Nothing but the lines from the one containing "DOWN. DEDUCED: log 117. -/" through the one containing "(R475). DEDUCED: log 117. -/", both included, should be given again, each exactly as written below.

======== Records to process ========

-- ==== Sys2Proof/Machine/SpanRows.lean ====
section
/-!
DEFINITION. What comes about on the Span fabric (16): training and loss of links, retries, requests and responses, route moves, membership
epochs.
-/

namespace Sys2Proof.Machine

/-! ### Requests that end -/

/-- The transfer of a request takes its status (09 R278). -/
def endTransfer (s : State) (r : SpanReq) (status : Nat) : State :=
  let s1 := match hcGet s r.core r.hc with
    | some x => if x.ctx = r.ctx then xferEnd s r.core r.hc r.tag status else s
    | none => s
  if status = 0x50 then bump s1 .spnLost 0 0 else s1

/-- A request of this module ends with a status (R471, R476, R477); in HALTED its transfer, which is stopped, learns of it on RESUME
(21 R566). -/
def endRequest (s : State) (r : SpanReq) (status : Nat) : State :=
  let s1 := { s with span := { s.span with reqs := s.span.reqs.filter (fun q => q.msg.xid != r.msg.xid) } }
  if s.gct.stopped then { s1 with span := { s1.span with late := s1.span.late ++ [(r, status)] } } else endTransfer s1 r status

/-- The transfers of requests that ended in HALTED take their statuses. DEDUCED: log 120. -/
def settleLate (s : State) : State :=
  s.span.late.foldl (fun t e => endTransfer t e.1 e.2) { s with span := { s.span with late := [] } }

/-- Every outstanding request that satisfies `p` ends with 0x50. -/
def loseRequests (s : State) (p : SpanReq → Bool) : State := (s.span.reqs.filter p).foldl (fun t r => endRequest t r 0x50) s

/-! ### The coordinator and lost modules (R475, R477) -/

/-- Every link that joins module `x` to the group has been reported DOWN. DEDUCED: log 117. -/
def moduleLost (s : State) (x : Nat) : Bool :=
  let map := epochMap s
  let m := regN s .spnMesh 0 0
  let ns := (meshNeighbours [bitsN m 0 7, bitsN m 7 7, bitsN m 14 7] map (map.findIdx (· == x))).filter (fun n => n != x)
  !ns.isEmpty && ns.all (fun n => decide ((n, x) ∈ s.span.downs))

/-- The members that are not lost. DEDUCED: log 117. -/
def liveMembers (s : State) : List Nat := (members s).filter (fun x => x == ownId s || !moduleLost s x)

/-- The coordinator: the lowest-numbered member that is not lost (R475). DEDUCED: log 117. -/
def coordinator (s : State) : Option Nat := (liveMembers s).min?

/-- This module is the coordinator. -/
def isCoord (s : State) : Bool := s.span.member && coordinator s == some (ownId s)

/-- This module is isolated (R477): its outstanding requests end with 0x50, and it issues none until a COMMIT. -/
def isolate (s : State) : State := loseRequests (regPutF s .spnStatus 0 0 0 1 1) (fun _ => true)

/-! ### Making an epoch (R475) -/

/-- The neighbour ID that ATTACH named for a link. -/
def neighOf (s : State) (k : Nat) : Nat := fgetD 0xFF s.span.neigh k

/-- The route half that the runtime writes for destination `m` under a plan. DESIGN CHOICE: log 114. -/
def planHalf (s : State) (p : EpochPlan) (m : Nat) : Nat :=
  Config.routeHalf (ownId s) ((List.range 8).map (neighOf s)) p.mesh p.map m % 256

/-- The runtime writes the half of every destination for the plan's epoch (R470); no destination of it has moved yet.
DESIGN CHOICE: log 114. -/
def writeRoutes (s : State) (p : EpochPlan) : State :=
  (List.range 64).foldl (fun t m => regPutF t .spnRoute m 0 (8 * (p.epoch % 2)) 8 (planHalf s p m))
    { s with span := { s.span with moves := s.span.moves.filter (fun e => e.1 % 2 != p.epoch % 2) } }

========

Exercise solution:
/-- Every link that joins module `x` to the group has been reported DOWN. DEDUCED: log 117. -/
def moduleLost (s : State) (x : Nat) : Bool :=
  let map := epochMap s
  let m := regN s .spnMesh 0 0
  let ns := (meshNeighbours [bitsN m 0 7, bitsN m 7 7, bitsN m 14 7] map (map.findIdx (· == x))).filter (fun n => n != x)
  !ns.isEmpty && ns.all (fun n => decide ((n, x) ∈ s.span.downs))

/-- The members that are not lost. DEDUCED: log 117. -/
def liveMembers (s : State) : List Nat := (members s).filter (fun x => x == ownId s || !moduleLost s x)

/-- The coordinator: the lowest-numbered member that is not lost (R475). DEDUCED: log 117. -/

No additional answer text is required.